Un giorno Shark, per sbaglio, entrò nella stanza di Dumon.
​Il ragazzo era seduto sul letto con una maglia a maniche corte e si teneva stretto un polso, quando lo aveva visto entrare aveva sbarrato gli occhi e si era immobilizzato.
​Il suo polso era violaceo, senza taglio o cicatrici, ma vuolaceo, di tante sfumature.
​Shark gli si avvicinò e il ragazzo subito nascose i polsi dietro la schiena.
-Cosa sono?-
-Cosa?-
​-Quei segni?-
-Niente.-
​-No, non è vero.
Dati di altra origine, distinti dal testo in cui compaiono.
-- ==== Sys2Proof/Machine/State.lean ====
section
/-! DEFINITION. The state of one station, as plain data: one structure for each block of
spec/00_scope.md, holding what that block owns, the queue of waiting commands, and the state while
reset is held. -/

namespace Sys2Proof.Machine

/-! ### Course Clock -/

/-- The Course Clock (R27, R41). `stopTicks` counts the millisecond ticks since course time stopped,
so that `courseTime + stopTicks` is the clock on which every timer runs (R29; assumption log 6). -/
structure Clock where
  courseTime : Nat
  phase : Nat
  stopTicks : Nat
  deriving DecidableEq, Repr

/-! ### Gate Capture -/

/-- The capture states (R44 to R48). -/
inductive Capture where
  | armed
  | confirming
  | holdoff
  | awaitClear
  deriving DecidableEq, Repr

/-- Gate Capture (R42 to R49, R55); `high` is the level of the GATE pin. -/
structure GateUnit where
  capture : Capture
  candidate : Option Nat
  confirm : Nat
  holdoff : Nat
  blocked : Nat
  firstSample : Bool
  interval : Nat
  divider : Nat
  high : Bool
  deriving DecidableEq, Repr

/-! ### Run Table -/

/-- The states of a run (R3). -/
inductive RunState where
  | onCourse
  | finished
  | dnf
  | void
  deriving DecidableEq, Repr

/-- A present split (R2). -/
structure Split where
  time : Nat
  manual : Bool
  late : Bool
  disturbed : Bool
  deriving DecidableEq, Repr

/-- A run record (R1). `splits` has one slot for each gate 1 to N−1; `voided` and `dnfed` are the
rulings set; `reported` is none until the first settlement result. `stepped` is the STEPPED mark.
`carriesStepped`: the mark is there from a step that came with the run's start time known, so that the
Assignment Unit reads the run as carrying it (R13; assumption log 28). No fact and no step clears a mark. -/
structure RunRecord where
  run : Nat
  start : Option Nat
  splits : List (Option Split)
  voided : Bool
  dnfed : Bool
  manualStart : Bool
  learned : Bool
  stepped : Bool
  carriesStepped : Bool
  corrected : Bool
  reported : Option RunState
  deriving DecidableEq, Repr

/-- The Run Table: its records in ascending run number, the eviction floor (R9), the next-run counter
(R15) and the listening mark (R24). -/
structure RunTable where
  records : List RunRecord
  floor : Nat
  nextRun : Nat
  markEpoch : Word16
  markRun : Nat
  deriving DecidableEq, Repr

/-! ### Assignment Unit -/

/-- An entry of the Pending Crossing List (R58). -/
structure PendingEntry where
  time : Nat
  manual : Bool
  deadline : Nat
  joining : Bool
  deriving DecidableEq, Repr

/-- The Assignment Unit (R57): the Pending Crossing List, HELD with its boundary, and the station 0
listening record. -/
structure Assign where
  entries : List PendingEntry
  held : Bool
  boundary : Nat
  recEpoch : Word16
  recHighest : Nat
  recOldest : Nat
  deriving DecidableEq, Repr

/-! ### Outbox -/

/-- An entry of the Outbox ring: a complete sequenced frame, SENT or UNSENT (R99). -/
structure RingEntry where
  frame : Frame
  sent : Bool
  deriving DecidableEq, Repr

/-- An entry of the Control List (R102). A GONE's and a REPEAT's header epoch is written at
transmission start (R103). -/
inductive ControlEntry where
  | copy (frame : Frame)
  | gone (requester requested oldest : Byte)
  | askRepeat (originator seq : Byte)
  deriving DecidableEq, Repr

/-- The Outbox: the ring (R99), the delivery values of R101, the Control List (R102), the beacon
state (R35) and FRESH with its span (R106: `freshEnd` is none once the span has ended). -/
structure Outbox where
  ring : List RingEntry
  nextSeq : Byte
  lastSent : Option Byte
  firstBeaconSent : Bool
  control : List ControlEntry
  beaconDue : Bool
  beaconTimer : Option Nat
  fresh : Bool
  freshEnd : Option Nat
  deriving DecidableEq, Repr

/-! ### Receiver and Peer Table -/

/-- The presences of a peer (R108). -/
inductive Presence where
  | unknown
  | present
  | silent
  | mismatch
  deriving DecidableEq, Repr

/-- An entry of a Missing List (R115). -/
structure MissingEntry where
  seq : Byte
  attempts : Nat
  deadline : Nat
  deriving DecidableEq, Repr

/-- A peer's entry of the Peer Table (R108). -/
structure Peer where
  presence : Presence
  lastHeard : Nat
  silenceEnd : Option Nat
  expected : Option Byte
  missing : List MissingEntry
  deriving DecidableEq, Repr

/-- The last-beacon snapshot of station 0 (R108, R113). -/
structure Snapshot where
  taken : Bool
  highest : Nat
  oldest : Nat
  deriving DecidableEq, Repr

/-- The Peer Table, sixteen entries by station number, with station 0's snapshot (R108). -/
structure Receiver where
  peers : List Peer
  snapshot : Snapshot
  deriving DecidableEq, Repr

/-! ### Line Access Unit -/

/-- Where in the Outbox the frame being sent stands (R105). -/
inductive TxSource where
  | control
  | beacon
  | ring
  deriving DecidableEq, Repr

/-- The transmit state (R131). WAITING holds the gap being counted, in bit times, and the slot's
periods once the gap was reached (R132); SENDING holds the frame taken and the periods driven. -/
inductive TxState where
  | off
  | idle
  | waiting (gap : Nat) (slot : Option Nat)
  | sending (source : TxSource) (frame : Frame) (periods : Nat)
  deriving DecidableEq, Repr

/-- The receiver's conditions (R128); a frame in progress holds its bytes from the preamble on. -/
inductive RxState where
  | waiting
  | inFrame (bytes : List Byte)
  | ignoring
  deriving DecidableEq, Repr

/-- A byte being received (R127): the crystal periods since its start edge, and the levels taken so far at
the middles of its bits, from the start bit on, true for dominant. -/
structure Reading where
  periods : Nat
  levels : List Bool
  deriving DecidableEq, Repr

/-- The Line Access Unit (R131). The rest timer and the idle run are kept in crystal periods, 32 to
the bit time (R124). `restDue`: a frame went out whole, and the rest comes into force where its last stop bit
ends (R134). `dominant` is the level that others hold on the pair (R124), and `reading` the byte being
received (R127). `complete` is a complete frame that the Receiver has not taken yet (R130; the
model's own latch, assumption log 15). -/
structure LineUnit where
  tx : TxState
  rest : Bool
  restDue : Bool
  restPeriods : Nat
  failed : Nat
  idlePeriods : Nat
  dominant : Bool
  reading : Option Reading
  rx : RxState
  complete : Option (List Byte)
  deriving DecidableEq, Repr

/-! ### Result Queue and Readout Port -/

/-- The reasons of a STRAY result (R157). -/
inductive StrayReason where
  | noRun
  | held
  | mute
  | closed
  | outboxFull
  | runLimit
  | tableFull
  | displaced
  deriving DecidableEq, Repr

/-- The kinds of a result record (R157); NONE stands in replies alone. -/
inductive ResultKind where
  | finished
  | dnf
  | void
  | correction
  | stray
  | dropped
  | linkLoss
  | session
  | closed
  | noRecord
  deriving DecidableEq, Repr

/-- The reason or peer field of a result record (R157). -/
inductive Reason where
  | empty
  | stray (reason : StrayReason)
  | station (number : Nat)
  | newState (state : RunState)
  deriving DecidableEq, Repr

/-- The marks of a result record (R157, R20): the last three are summaries over the splits. -/
structure Marks where
  manualStart : Bool
  learned : Bool
  stepped : Bool
  corrected : Bool
  disturbed : Bool
  late : Bool
  manual : Bool
  deriving DecidableEq, Repr

/-- A result record (R157). -/
structure ResultRecord where
  kind : ResultKind
  reason : Reason
  run : Nat
  value : Option Nat
  courseTime : Nat
  marks : Marks
  gates : Nat
  lost : Nat
  seq : Byte
  deriving DecidableEq, Repr

/-- The Result Queue (R161). -/
structure Results where
  records : List ResultRecord
  lost : Nat
  counter : Byte
  deriving DecidableEq, Repr

/-- The transfer phases (R163). -/
inductive PortPhase where
  | idle
  | command
  | reply
  | done
  deriving DecidableEq, Repr

/-- The Readout Port (R161). `shown` is the number of the bit that XOUT shows in a transfer (R163);
`xselLow` and `xclkHigh` are the levels of the XSEL and XCLK pins (R163, R172). -/
structure Port where
  phase : PortPhase
  fill : Nat
  bits : Nat
  command : Byte
  latched : Option (List Byte)
  latchedSeq : Option Byte
  overtaken : Bool
  shown : Nat
  xselLow : Bool
  xclkHigh : Bool
  deriving DecidableEq, Repr

/-! ### Panel Unit -/

/-- A key's filter (R174) and the level of its pin (R173). -/
structure KeyFilter where
  pressed : Bool
  change : Nat
  candidate : Option Nat
  down : Bool
  deriving DecidableEq, Repr

/-- A ruling key's hold count and spoiled mark (R176). -/
structure RulingHold where
  count : Nat
  spoiled : Bool
  deriving DecidableEq, Repr

/-- The RESULT hold while it runs (R180). -/
structure ResultHold where
  endsAt : Nat
  elapsed : Option Nat
  deriving DecidableEq, Repr

/-- The RUN NUMBER hold while it runs (R180). -/
structure RunHold where
  endsAt : Nat
  run : Nat
  deriving DecidableEq, Repr

/-- The tone patterns (R183). -/
inductive Pattern where
  | click
  | double
  | refuse
  | alarm
  deriving DecidableEq, Repr

/-- The tone player while it plays (R183); steps are counted from 0. -/
structure TonePlay where
  pattern : Pattern
  step : Nat
  endsAt : Nat
  deriving DecidableEq, Repr

/-- The Panel Unit (R185). `toneDivider` is the divider that gives TONE its square wave from the crystal
(R183; assumption log 29). -/
structure Panel where
  trip : KeyFilter
  void : KeyFilter
  dnf : KeyFilter
  ack : KeyFilter
  voidHold : RulingHold
  dnfHold : RulingHold
  comboRunning : Bool
  comboCount : Nat
  resultHold : Option ResultHold
  runHold : Option RunHold
  tone : Option TonePlay
  toneDivider : Nat
  divider : Nat
  deriving DecidableEq, Repr

/-! ### Station Control -/

/-- The station states (R146). -/
inductive StationState where
  | reset
  | configFault
  | listening
  | active
  | mute
  | closed
  deriving DecidableEq, Repr

/-- The reset causes (R142, R144). -/
inductive ResetCause where
  | power
  | pin
  | clock
  deriving DecidableEq, Repr

/-- The error codes (R155). -/
inductive ErrorCode where
  | e01
  | e02
  | e03
  | e04
  | e05
  | e06
  | e07
  | e08
  | e09
  | e10
  | e11
  deriving DecidableEq, Repr

/-- The pending error set: each code pending or not (R155). -/
structure ErrorSet where
  e01 : Bool
  e02 : Bool
  e03 : Bool
  e04 : Bool
  e05 : Bool
  e06 : Bool
  e07 : Bool
  e08 : Bool
  e09 : Bool
  e10 : Bool
  e11 : Bool
  deriving DecidableEq, Repr

/-- Station Control (R146). `closedSpeaking`: the station entered CLOSED from ACTIVE and has raised
neither E01 nor E02 since (R104; assumption log 20). -/
structure StationControl where
  state : StationState
  cause : ResetCause
  straps : Option Straps
  errors : ErrorSet
  listenCount : Nat
  closedSpeaking : Bool
  deriving DecidableEq, Repr

/-! ### The whole station -/

/-- The state of one station. `freeIndex` is the model's own counter for the free values (assumption
log 5); `pending` is the queue of commands that are waiting, the first to be taken at its head. -/
structure State where
  clock : Clock
  gate : GateUnit
  table : RunTable
  assign : Assign
  epoch : Word16
  outbox : Outbox
  receiver : Receiver
  line : LineUnit
  results : Results
  port : Port
  panel : Panel
  station : StationControl
  freeIndex : Nat
  pending : List Instr
  deriving DecidableEq, Repr

/-- The reasons a step can stop with a fault: none. The data sheet gives every happening an effect in
every station state; errors are pending codes of State (R155), and no rule stops the machine. -/
inductive Fault where
  deriving DecidableEq, Repr

/-- The reasons a step can be refused. -/
inductive Refusal where
  /-- Raised by `exec` for a command that has no meaning yet; safe. No command is left so. -/
  | notModelled (mnemonic : String)
  deriving DecidableEq, Repr

/-! ### The values after reset -/

/-- A peer's entry after reset (R108). -/
def Peer.reset : Peer :=
  { presence := .unknown, lastHeard := 0, silenceEnd := none, expected := none, missing := [] }

/-- No error pending (R155). -/
def ErrorSet.none : ErrorSet :=
  { e01 := false, e02 := false, e03 := false, e04 := false, e05 := false, e06 := false
    e07 := false, e08 := false, e09 := false, e10 := false, e11 := false }

/-- A key filter after reset (R174), its pin up (assumption log 7). -/
def KeyFilter.reset : KeyFilter :=
  { pressed := false, change := 0, candidate := none, down := false }

/-- A ruling key's hold after reset (R185). -/
def RulingHold.reset : RulingHold := { count := 0, spoiled := false }

/-- The Course Clock after reset (R41). -/
def Clock.reset : Clock := { courseTime := 0, phase := 0, stopTicks := 0 }

/-- Gate Capture after reset (R55), the GATE pin low (assumption log 7). -/
def GateUnit.reset : GateUnit :=
  { capture := .armed, candidate := none, confirm := 0, holdoff := 0, blocked := 0
    firstSample := true, interval := 0, divider := 0, high := false }

/-- The Run Table after reset (R5). -/
def RunTable.reset : RunTable :=
  { records := [], floor := 0, nextRun := 1, markEpoch := 0#16, markRun := 0 }

/-- The Assignment Unit after reset (R57). -/
def Assign.reset : Assign :=
  { entries := [], held := false, boundary := 0, recEpoch := 0#16, recHighest := 0, recOldest := 0 }

/-- The Outbox after reset (R99, R101, R102, R41). -/
def Outbox.reset : Outbox :=
  { ring := [], nextSeq := 0#8, lastSent := none, firstBeaconSent := false, control := []
    beaconDue := false, beaconTimer := none, fresh := false, freshEnd := none }

/-- The Peer Table after reset (R108). -/
def Receiver.reset : Receiver :=
  { peers := List.replicate Config.stationCount Peer.reset
    snapshot := { taken := false, highest := 0, oldest := 0 } }

/-- The Line Access Unit after reset (R131), the pair not driven by others (assumption log 7). -/
def LineUnit.reset : LineUnit :=
  { tx := .off, rest := false, restDue := false, restPeriods := 0, failed := 0, idlePeriods := 0, dominant := false
    reading := none, rx := .ignoring, complete := none }

/-- The Result Queue after reset (R161). -/
def Results.reset : Results := { records := [], lost := 0, counter := 0#8 }

/-- The Readout Port after reset (R161), the XSEL pin high and the XCLK pin low (assumption log 7). -/
def Port.reset : Port :=
  { phase := .idle, fill := 0, bits := 0, command := 0#8, latched := none, latchedSeq := none
    overtaken := false, shown := 0, xselLow := false, xclkHigh := false }

/-- The Panel Unit after reset (R185). -/
def Panel.reset : Panel :=
  { trip := KeyFilter.reset, void := KeyFilter.reset, dnf := KeyFilter.reset, ack := KeyFilter.reset
    voidHold := RulingHold.reset, dnfHold := RulingHold.reset, comboRunning := false, comboCount := 0
    resultHold := none, runHold := none, tone := none, toneDivider := 0, divider := 0 }

/-- Station Control while reset is held, after the station's first power-up (R144, R146). -/
def StationControl.reset : StationControl :=
  { state := .reset, cause := .power, straps := none, errors := ErrorSet.none, listenCount := 0
    closedSpeaking := false }

/-- The machine right after reset: every block at the values its chapter gives (R144), the station in
RESET with cause POWER, and no command waiting. -/
def State.reset : State :=
  { clock := Clock.reset, gate := GateUnit.reset, table := RunTable.reset, assign := Assign.reset
    epoch := 0#16, outbox := Outbox.reset, receiver := Receiver.reset, line := LineUnit.reset
    results := Results.reset, port := Port.reset, panel := Panel.reset
    station := StationControl.reset, freeIndex := 0, pending := [] }

end Sys2Proof.Machine
end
Altrimenti non li avresti nascosti così.-
​-Se impara che te ne ho parlato mi uccide. Smettila! Va via!-
​-Se lo impara chi?-
​-Nessuno.-
​Shark si trovò a sorridere, mentre il ragazzo si era alzato dal letto ed era andato vicino alla finestra e gli girava la schiena.
​-Dumon, è Vector, vero?-
​Il ragazzo si immobilizzò, tutti i suoi muscoli erano tesi, una lacrima rigò la sua guancia pallida e fu subito seguita da un'altra e un'altra e molte altre ancora.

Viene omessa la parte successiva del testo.